_To do_
Look below for the line containing "let (x0, c) := c.regRead .sup R.SI_STATE0"; from there, print each line exactly up to and including the line containing "def execSiRead (rq", and stop.

++++ Records

-- ==== Sys2Proof/Machine/CmdField.lean ====
section
/-! DEFINITION. The commands of valves, switch inputs and field points (spec/11, 0x50 to 0x64). -/

namespace Sys2Proof.Machine
open Sys2Proof

/-! ### Valves -/

def Cmd.valve (k : Cmd) : Nat := k.bits 1 0 4
/-- A write of VLV_CMD by the supervisor. -/
def Chip.supValve (c : Chip) (v req rearm : Nat) : Chip := c.supWrite .sup (R.VLV_CMD v) (F.VLV_CMD_REARM.put (F.VLV_CMD_REQ.of req) rearm)

/-- VLV_REQ: on, it completes on PEAK entry or as the request ends; a valve already requested, at once; off, it completes at
OFF. vboost is VBOOST at the die, in 0.1 V. Assumption log 40 (DEDUCED). -/
def Chip.vlvReq (vboost : Nat) (c : Chip) (k : Cmd) : Chip :=
  let v := k.valve
  if k.bits 1 8 1 = 1 then
    if c.vActive v ∧ c.vState v ≠ .limp then c.done k [c.rd (R.VLV_STATUS v)]
    else
      let c := ((c.vbCompare (vDie v) vboost).addCmd k v).supValve v 1 0
      if c.vRun v = .peak ∨ c.vRun v = .hold then c.vOnDone v .ok else c
  else
    let c := (c.addCmd k (v + 16) true).supValve v 0 0
    if c.vRun v = .off then c.vOffDone v else c
/-- R233, R237. -/
def execVlvReq (rq : Req) (vboost : Nat) (s : State) : Host.Outcome State Fault Refusal :=
  .next (s.onChip fun c => c.command rq 0x50 (len 1) (fun c k =>
    [k.only 1 0x10F, c.offLink (vDie k.valve + 2) k.valve, disabledIf (!c.vEnabled k.valve) k.valve,
     refusedBy 2 (k.bits 1 8 1 == 1 && c.vState k.valve == .fault) k.valve]) (Chip.vlvReq vboost))

/-- Assumption log 54 (DEDUCED). -/
def Chip.vlvSet (c : Chip) (k : Cmd) : Chip :=
  (c.supWrites [(R.VLV_PEAK k.valve, k.arg 2), (R.VLV_HOLD k.valve, k.arg 3), (R.VLV_CFG k.valve, k.arg 4)]).done k
/-- The indices of a valve's registers: die, group, valve. -/
def vlvIx (v : Nat) : List Nat := [v / 4, v / 2 % 2, v % 2]
/-- R245. -/
def execVlvSet (rq : Req) (s : State) : Host.Outcome State Fault Refusal :=
  .next (s.onChip fun c => c.command rq 0x51 (len 4) (fun c k =>
    [k.only 1 0xF, k.lay 2 .VLV_PEAK (vlvIx k.valve), k.lay 3 .VLV_HOLD (vlvIx k.valve), k.lay 4 .VLV_CFG (vlvIx k.valve),
     c.offLink (vDie k.valve + 2) k.valve, disabledIf (!(c.vEnabled k.valve || F.VLV_CFG_EN.get (k.arg 4) == 1)) k.valve]) Chip.vlvSet)

/-- VLV_REARM: REQ stays with a request under way; cool says that the switch is below 150 °C. -/
def Chip.vlvRearm (cool : Bool) (c : Chip) (k : Cmd) : Chip :=
  let v := k.valve
  let c := if cool then c.setValve v { c.valve v with hot := false } else c
  let c := c.supValve v (c.vActive v).toNat 1
  c.done k [c.rd (R.VLV_STATUS v)]
/-- R244. -/
def execVlvRearm (rq : Req) (cool : Bool) (s : State) : Host.Outcome State Fault Refusal :=
  .next (s.onChip fun c => c.command rq 0x52 (len 1) (fun c k =>
    [k.only 1 0xF, c.offLink (vDie k.valve + 2) k.valve, disabledIf (c.vState k.valve == .disabled) k.valve]) (Chip.vlvRearm cool))

/-- VG_SET: a PAR bit that the die refuses fails the command (R231, R352). -/
def Chip.vgSet (c : Chip) (k : Cmd) : Chip :=
  let g := k.bits 1 0 3
  let c := c.supWrite .sup (R.VG_CFG g) (k.arg 2)
  if c.fget (R.VG_CFG g) F.VG_CFG_PAR = F.VG_CFG_PAR.get (k.arg 2) then c.done k else c.fail k { st := .badArg, reason := 0xFE, obj := g }
/-- R231. -/
def execVgSet (rq : Req) (s : State) : Host.Outcome State Fault Refusal :=
  .next (s.onChip fun c => c.command rq 0x53 (len 2) (fun c k =>
    [k.only 1 7, k.lay 2 .VG_CFG [k.bits 1 0 3 / 2, k.bits 1 0 3 % 2], c.offLink (k.bits 1 0 3 / 2 + 2) (k.bits 1 0 3)]) Chip.vgSet)

/-- R241: 90 % of a VSET in 0.1 V, rounded. Assumption log 41 (DEDUCED). -/
def vbThr (vset : Nat) : Nat := (9 * vset + 5) / 10
/-- R241: every power die's PWR_VB_THR; a die whose link is down keeps its own. -/
def Chip.setVbThr (c : Chip) (vset : Nat) : Chip := c.supWrites ((List.range 4).map fun n => (R.PWR_VB_THR n, F.PWR_VB_THR_THR.of (vbThr vset)))
/-- VB_SET: for a rise VB_CTRL first, for a fall the thresholds first; a die that cannot be reached is reported after. Assumption log 57 (DEDUCED). -/
def Chip.vbSet (c : Chip) (k : Cmd) : Chip :=
  let vset := F.VB_CTRL_VSET.get (k.arg 1)
  let c := if c.fget R.VB_CTRL F.VB_CTRL_VSET < vset then (c.supWrite .sup R.VB_CTRL (k.arg 1)).setVbThr vset
    else (c.setVbThr vset).supWrite .sup R.VB_CTRL (k.arg 1)
  match (List.range 4).find? fun n => !c.linkUp (n + 2) with
  | some n => c.fail k { st := .blockOff, obj := n }
  | none => c.done k
/-- R241. -/
def execVbSet (rq : Req) (s : State) : Host.Outcome State Fault Refusal :=
  .next (s.onChip fun c => c.command rq 0x54 (len 1) (fun c k => [k.lay 1 .VB_CTRL [], c.offLink 1]) Chip.vbSet)

/-! ### Switch inputs -/

def Cmd.input (k : Cmd) : Nat := k.bits 1 0 6

def Chip.siSet (c : Chip) (k : Cmd) : Chip := (c.supWrites [(R.SI_CFG k.input, k.arg 2), (R.SI_THR k.input, k.arg 3)]).done k
/-- R253, R256, R257. -/
def execSiSet (rq : Req) (s : State) : Host.Outcome State Fault Refusal :=
  .next (s.onChip fun c => c.command rq 0x58 (len 3) (fun c k =>
    [denied (c.siBound k.input) k.input, k.only 1 0x3F, k.lay 2 .SI_CFG [k.input], k.lay 3 .SI_THR [k.input], c.offLink 1 k.input,
     disabledIf (!(c.flag (R.SI_CFG k.input) F.SI_CFG_EN || F.SI_CFG_EN.get (k.arg 2) == 1)) k.input,
     refusedBy 4 (!c.siPatrolOk k.input (k.arg 2)) k.input]) Chip.siSet)

def Chip.siLadder (c : Chip) (k : Cmd) : Chip := (c.supWrites ((List.range 7).map fun b => (R.SI_LT_B (k.bits 1 0 3) b, k.arg (2 + b)))).done k
/-- R252. -/
def execSiLadder (rq : Req) (s : State) : Host.Outcome State Fault Refusal :=
  .next (s.onChip fun c => c.command rq 0x59 (len 8) (fun c k =>
    [k.only 1 7] ++ (List.range 7).map (fun b => k.lay (2 + b) .SI_LT_B [k.bits 1 0 3, b]) ++ [c.offLink 1]) Chip.siLadder)

/-- SI_READ: a coherent image of all inputs (R254). -/
def Chip.siRead (c : Chip) (k : Cmd) : Chip :=
  let (x0, c) := c.regRead .sup R.SI_STATE0
  let (x1, c) := c.regRead .sup R.SI_STATE1
  c.done k [x0, x1, c.tamperWord]
/-- R254. -/
def execSiRead (rq : Req) (s : State) : Host.Outcome State Fault Refusal :=
  .next (s.onChip fun c => c.command rq 0x5A (len 0) (fun c _ => [c.offLink 1]) Chip.siRead)

/-! ### Field points -/

def Cmd.point (k : Cmd) : Nat := k.bits 1 0 5

/-- R260: the write changes MODE of an output that is neither OFF nor DISABLED. -/
def Chip.fpModeRefused (c : Chip) (p : Nat) (x : Word) : Bool :=
  c.fpOut p && c.fpState p != .off && c.fpState p != .disabled && F.FP_CFG_MODE.get x != c.fget (R.FP_CFG p) F.FP_CFG_MODE
/-- Assumption log 54 (DEDUCED). -/
def Chip.fpSetCfg (c : Chip) (k : Cmd) : Chip := (c.supWrite .sup (R.FP_CFG k.point) (k.arg 2)).done k
/-- R260. -/
def execFpSetCfg (rq : Req) (s : State) : Host.Outcome State Fault Refusal :=
  .next (s.onChip fun c => c.command rq 0x60 (len 2) (fun c k =>
    [k.only 1 0x1F, k.lay 2 .FP_CFG [k.point], c.offLink 6 k.point, disabledIf (!(c.fpEn k.point || F.FP_CFG_EN.get (k.arg 2) == 1)) k.point, refusedBy 5 (c.fpModeRefused k.point (k.arg 2)) k.point]) Chip.fpSetCfg)

/-- Check 8 on a field output. -/
def Chip.outputChecks (c : Chip) (p : Nat) : List Check := [c.offLink 6 p, disabledIf (!c.fpEn p) p, refusedBy 6 (!c.fpOut p) p]
/-- A write of FP_CMD by the supervisor. -/
def Chip.supPoint (c : Chip) (p on rearm : Nat) : Chip := c.supWrite .sup (R.FP_CMD p) (F.FP_CMD_REARM.put (F.FP_CMD_ON.of on) rearm)

def Chip.fpOutCmd (c : Chip) (k : Cmd) : Chip :=
  let c := c.supPoint k.point (k.bits 1 8 1) 0
  c.done k [c.rd (R.FP_STATUS k.point)]
/-- R263. -/
def execFpOut (rq : Req) (s : State) : Host.Outcome State Fault Refusal :=
  .next (s.onChip fun c => c.command rq 0x61 (len 1) (fun c k => k.only 1 0x11F :: c.outputChecks k.point) Chip.fpOutCmd)

/-- FP_REARM: ON as it stands; cool says that the switch is below 150 °C. -/
def Chip.fpRearmCmd (cool : Bool) (c : Chip) (k : Cmd) : Chip :=
  let p := k.point
  let c := if cool then c.setFp p { c.fp p with hot := false } else c
  let c := c.supPoint p (c.fget (R.FP_CMD p) F.FP_CMD_ON) 1
  c.done k [c.rd (R.FP_STATUS p)]
/-- R263. -/
def execFpRearm (rq : Req) (cool : Bool) (s : State) : Host.Outcome State Fault Refusal :=
  .next (s.onChip fun c => c.command rq 0x62 (len 1) (fun c k => k.only 1 0x1F :: c.outputChecks k.point) (Chip.fpRearmCmd cool))

def Chip.fldSupSet (c : Chip) (k : Cmd) : Chip := (c.supWrite .sup R.FLD_SUP_CFG (k.arg 1)).done k
/-- R267. -/
def execFldSupSet (rq : Req) (s : State) : Host.Outcome State Fault Refusal :=
  .next (s.onChip fun c => c.command rq 0x63 (len 1) (fun c k => [k.lay 1 .FLD_SUP_CFG [], c.offLink 6]) Chip.fldSupSet)

def Chip.fldHoldSet (c : Chip) (k : Cmd) : Chip := (c.supWrite .sup R.FLD_HOLD_TIME (k.arg 1)).done k
/-- R269. -/
def execFldHoldSet (rq : Req) (s : State) : Host.Outcome State Fault Refusal :=
  .next (s.onChip fun c => c.command rq 0x64 (len 1) (fun c k => [k.lay 1 .FLD_HOLD_TIME [], c.offLink 6]) Chip.fldHoldSet)

end Sys2Proof.Machine
end

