/-- In a running module where an event is raised; r is the round under way. ACC_ROUND_START of a round set up, the radio working: it is counted and started, every distance reads absent, the antennas' faults are shown (R436, R440). With the radio off, no trigger pending: it ends RADIO_OFF, EV160 (R447). ACC_POLL of a started round: the first poll, the slots in their own order (R441). After windows that ended with a corrupted slot, fewer than four polls: the next poll (R443). ACC_TOKEN_RESPONSE in an open window of an enrolled slot with the right proof: the slot has answered (R442). With a wrong proof: RESULT 2, counted, EV164 (R442). With noise: RESULT 3, one collision (R443). ACC_SLOT_WINDOWS_END before the fourth poll or with nothing corrupted: the windows have ended. After four polls with a slot corrupted in each: DENIED by jamming, counted, EV163 (R444). ACC_SESSION_OPEN of a slot that answered: authenticated if accepted, else RESULT 2 (R442). ACC_RANGING_EXCHANGE with a distance, the port good: it is stored, at most 0xFFFE; other ports' stay (R445). Corrupted: no distance, one collision (R445). ACC_ROUND_DECIDE where nothing answered: NO_TOKEN, EV160 (R446). Where one authenticated token is inside the triggering zone of a handle: GRANTED with slot and zone, day 0, EV160 (R446, R448). ACC_RELEASE_PERIOD of a release whose frame's buffer is busy: the frame waits (R451). Without a release: nothing. ACC_BLINK of an enrolled token, listening, no round: a round of trigger BLINK has polled once (R438, R440). ACC_POLL_DAYS_EXPIRE while polling: it stops, EV165 (R448). -/
def Obligations.AccessRounds : Prop :=
  (∀ (a : BitVec 4) (r : Round) (s : State), s.chip.acc.round = some r → r.started = false → s.chip.awake = true →  s.chip.radioOff = false → ∃ c', exec (.accRoundStart a) s = .next { s with chip := c' } ∧ c'.rd (R.ACC_ROUND_CNT) = .ofNat 32 (min 0xFFFFFFFF ((s.chip.rd (R.ACC_ROUND_CNT)).toNat + 1)) ∧ (∀ k < 10, c'.rd (R.ACC_SLOT_D01 k) = 0xFFFFFFFF ∧ c'.rd (R.ACC_SLOT_D23 k) = 0xFFFFFFFF) ∧ c'.acc.round = some { r with started := true } ∧ c'.fget R.UWB_STATUS F.UWB_STATUS_ANT_FAULT = a.toNat ∧ Only [Blk.acc] s.chip c') ∧
  (∀ (a : BitVec 4) (r : Round) (s : State), s.chip.acc.round = some r → r.started = false ∧ s.chip.acc.pend = none → s.chip.radioOff = true → s.chip.awake = true →  ∃ c', exec (.accRoundStart a) s = .next { s with chip := c' } ∧ c'.acc.round = none ∧ c'.fget R.ACC_LAST F.ACC_LAST_OUTCOME = 6 ∧ c'.rd (R.ACC_ROUND_CNT) = .ofNat 32 (min 0xFFFFFFFF ((s.chip.rd (R.ACC_ROUND_CNT)).toNat + 1)) ∧ c'.rd (R.EVR_CNT 160) = .ofNat 32 (min 0xFFFFFFFF ((s.chip.rd (R.EVR_CNT 160)).toNat + 1))) ∧
  (∀ (r : Round) (s : State), s.chip.acc.round = some r → r.started = true ∧ r.polls = 0 → ∃ c', exec (.accPoll) s = .next { s with chip := c' } ∧ (c'.acc.round.map fun q => (q.polls, q.order, q.ended, q.hit)) = some (1, List.range 10, false, []) ∧ ((c'.acc.round.map fun q => q.always) = some s.chip.enrolledSlots) ∧ Only [] s.chip c') ∧
  (∀ (r : Round) (s : State), s.chip.acc.round = some r → r.started = true ∧ 1 ≤ r.polls ∧ r.polls < 4 ∧ r.ended = true ∧ r.hit ≠ [] → ∃ c', exec (.accPoll) s = .next { s with chip := c' } ∧ (c'.acc.round.map fun q => (q.polls, q.ended, q.hit)) = some (r.polls + 1, false, []) ∧ Only [] s.chip c') ∧
  (∀ (k : Fin 10) (nt : BitVec 128) (r : Round) (s : State), s.chip.acc.enrol = none → s.chip.acc.round = some r → r.order = List.range 10 ∧ r.ended = false ∧ s.chip.enrolled k = true ∧ r.auth = [] → ∃ c', exec (.accTokenResponse k (.answer nt (tokenProof (s.chip.tokenKey k) r.nonce nt))) s = .next { s with chip := c' } ∧ c'.acc.round = some { r with answered := (k.val, nt) :: r.answered } ∧ Only [] s.chip c') ∧
  (∀ (k : Fin 10) (nt x : BitVec 128) (r : Round) (s : State), s.chip.acc.enrol = none → s.chip.acc.round = some r → r.order = List.range 10 ∧ r.ended = false ∧ s.chip.enrolled k = true ∧ r.auth = [] → x ≠ 0 → s.chip.awake = true →  ∃ c', exec (.accTokenResponse k (.answer nt (tokenProof (s.chip.tokenKey k) r.nonce nt + x))) s = .next { s with chip := c' } ∧ c'.fget (R.ACC_SLOT_RES k) F.ACC_SLOT_RES_RESULT = 2 ∧ c'.rd (R.ACC_AUTH_FAIL_CNT) = .ofNat 32 (min 0xFFFFFFFF ((s.chip.rd (R.ACC_AUTH_FAIL_CNT)).toNat + 1)) ∧ c'.rd (R.EVR_CNT 164) = .ofNat 32 (min 0xFFFFFFFF ((s.chip.rd (R.EVR_CNT 164)).toNat + 1)) ∧ Only [Blk.sys, Blk.evr, Blk.que, Blk.acc] s.chip c') ∧
  (∀ (k : Fin 10) (r : Round) (s : State), s.chip.acc.enrol = none → s.chip.acc.round = some r → r.order = List.range 10 ∧ r.ended = false ∧ s.chip.enrolled k = true ∧ r.auth = [] → ∃ c', exec (.accTokenResponse k .noise) s = .next { s with chip := c' } ∧ c'.fget (R.ACC_SLOT_RES k) F.ACC_SLOT_RES_RESULT = 3 ∧ c'.rd (R.ACC_COLLISION_CNT) = .ofNat 32 (min 0xFFFFFFFF ((s.chip.rd (R.ACC_COLLISION_CNT)).toNat + 1)) ∧ Only [Blk.acc] s.chip c') ∧
  (∀ (r : Round) (s : State), s.chip.acc.round = some r → 1 ≤ r.polls ∧ r.ended = false → (r.polls < 4 ∨ r.hit = []) → ∃ c', exec (.accSlotWindowsEnd) s = .next { s with chip := c' } ∧ c'.acc.round = some { r with ended := true } ∧ Only [] s.chip c') ∧
  (∀ (r : Round) (k : Nat) (s : State), s.chip.acc.round = some r → r.polls = 4 ∧ r.ended = false ∧ r.always = [k] ∧ r.hit = [k] ∧ s.chip.acc.pend = none → s.chip.awake = true →  ∃ c', exec (.accSlotWindowsEnd) s = .next { s with chip := c' } ∧ c'.acc.round = none ∧ c'.fget R.ACC_LAST F.ACC_LAST_OUTCOME = 5 ∧ c'.rd (R.ACC_JAM_CNT) = .ofNat 32 (min 0xFFFFFFFF ((s.chip.rd (R.ACC_JAM_CNT)).toNat + 1)) ∧ c'.rd (R.EVR_CNT 163) = .ofNat 32 (min 0xFFFFFFFF ((s.chip.rd (R.EVR_CNT 163)).toNat + 1))) ∧
  (∀ (k : Fin 10) (accepted : Bool) (r : Round) (s : State), s.chip.acc.round = some r → ((r.answered.any fun y => y.1 == k.val) = true) → ∃ c', exec (.accSessionOpen k accepted) s = .next { s with chip := c' } ∧ c'.fget (R.ACC_SLOT_RES k) F.ACC_SLOT_RES_RESULT = (if accepted then 1 else 2) ∧ (c'.acc.round.map fun q => q.auth.contains k.val) = some (accepted || r.auth.contains k.val) ∧ Only [Blk.sys, Blk.evr, Blk.que, Blk.acc] s.chip c') ∧
  (∀ (k : Fin 10) (p : Fin 4) (d : Nat) (r : Round) (s : State), s.chip.acc.round = some r → r.auth.contains k.val = true ∧ r.gone = [] → s.chip.antFault p = false → ∃ c', exec (.accRangingExchange k p (some d)) s = .next { s with chip := c' } ∧ c'.dist k p = min d 0xFFFE ∧ (∀ q < 4, q ≠ p.val → c'.dist k q = s.chip.dist k q) ∧ c'.acc = s.chip.acc ∧ Only [Blk.acc] s.chip c') ∧
  (∀ (k : Fin 10) (p : Fin 4) (r : Round) (s : State), s.chip.acc.round = some r → r.auth.contains k.val = true ∧ r.gone = [] → ∃ c', exec (.accRangingExchange k p none) s = .next { s with chip := c' } ∧ c'.dist k p = 0xFFFF ∧ c'.rd (R.ACC_COLLISION_CNT) = .ofNat 32 (min 0xFFFFFFFF ((s.chip.rd (R.ACC_COLLISION_CNT)).toNat + 1)) ∧ Only [Blk.acc] s.chip c') ∧
  (∀ (r : Round) (s : State), s.chip.acc.round = some r → r.started = true ∧ 1 ≤ r.polls ∧ r.ended = true ∧ r.hit = [] ∧ r.auth = [] ∧ r.failed = [] ∧ s.chip.acc.pend = none → s.chip.awake = true →  ∃ c', exec (.accRoundDecide) s = .next { s with chip := c' } ∧ c'.acc.round = none ∧ c'.fget R.ACC_LAST F.ACC_LAST_OUTCOME = 2 ∧ c'.rd (R.EVR_CNT 160) = .ofNat 32 (min 0xFFFFFFFF ((s.chip.rd (R.EVR_CNT 160)).toNat + 1))) ∧
  (∀ (r : Round) (k : Fin 10) (z : Fin 8) (s : State), s.chip.acc.round = some r → r.started = true ∧ 1 ≤ r.polls ∧ r.ended = true ∧ r.hit = [] ∧ r.auth = [k.val] ∧ r.gone = [] ∧ s.chip.acc.pend = none → r.trig = 1 ∧ r.zone = some z.val → s.chip.inside k z = true → s.chip.awake = true →  s.chip.flag R.ACC_STATE F.ACC_STATE_POLL_STOPPED = false → ∃ c', exec (.accRoundDecide) s = .next { s with chip := c' } ∧ c'.acc.round = none ∧ c'.fget R.ACC_LAST F.ACC_LAST_OUTCOME = 1 ∧ c'.fget R.ACC_LAST F.ACC_LAST_SLOT = k ∧ c'.fget R.ACC_LAST F.ACC_LAST_ZONE = z ∧ c'.fget R.ACC_STATE F.ACC_STATE_DAYS = 0 ∧ c'.rd (R.EVR_CNT 160) = .ofNat 32 (min 0xFFFFFFFF ((s.chip.rd (R.EVR_CNT 160)).toNat + 1))) ∧
  (∀ (s : State), s.chip.released = true → s.chip.mbPend (s.chip.fget R.ACC_CFG3 F.ACC_CFG3_IMMO_CAN) 62 = true → exec (.accReleasePeriod) s = .next (s.onChip fun c => c.setAcc { c.acc with frameWait := some true })) ∧
  (∀ (s : State), s.chip.released = false → exec (.accReleasePeriod) s = .next (s)) ∧
  (∀ (k : Fin 10) (a : BitVec 4) (s : State), s.chip.listens = true ∧ s.chip.enrolled k = true ∧ s.chip.acc.round = none → ∃ c', exec (.accBlink k a) s = .next { s with chip := c' } ∧ (c'.acc.round.map fun q => (q.trig, q.blink, q.started, q.polls)) = some (2, k.val, true, 1) ∧ c'.rd (R.ACC_ROUND_CNT) = .ofNat 32 (min 0xFFFFFFFF ((s.chip.rd (R.ACC_ROUND_CNT)).toNat + 1)) ∧ Only [Blk.acc] s.chip c') ∧
  (∀ (s : State), s.chip.flag R.ACC_STATE F.ACC_STATE_POLL_STOPPED = false → s.chip.awake = true → ∃ c', exec (.accPollDaysExpire) s = .next { s with chip := c' } ∧ c'.flag R.ACC_STATE F.ACC_STATE_POLL_STOPPED = true ∧ c'.rd (R.EVR_CNT 165) = .ofNat 32 (min 0xFFFFFFFF ((s.chip.rd (R.EVR_CNT 165)).toNat + 1)) ∧ Only [Blk.sys, Blk.evr, Blk.que, Blk.acc] s.chip c')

++++++++

_Your solution_
  let (x0, c) := c.regRead .sup R.SI_STATE0
  let (x1, c) := c.regRead .sup R.SI_STATE1
  c.done k [x0, x1, c.tamperWord]
/-- R254. -/
def execSiRead (rq : Req) (s : State) : Host.Outcome State Fault Refusal :=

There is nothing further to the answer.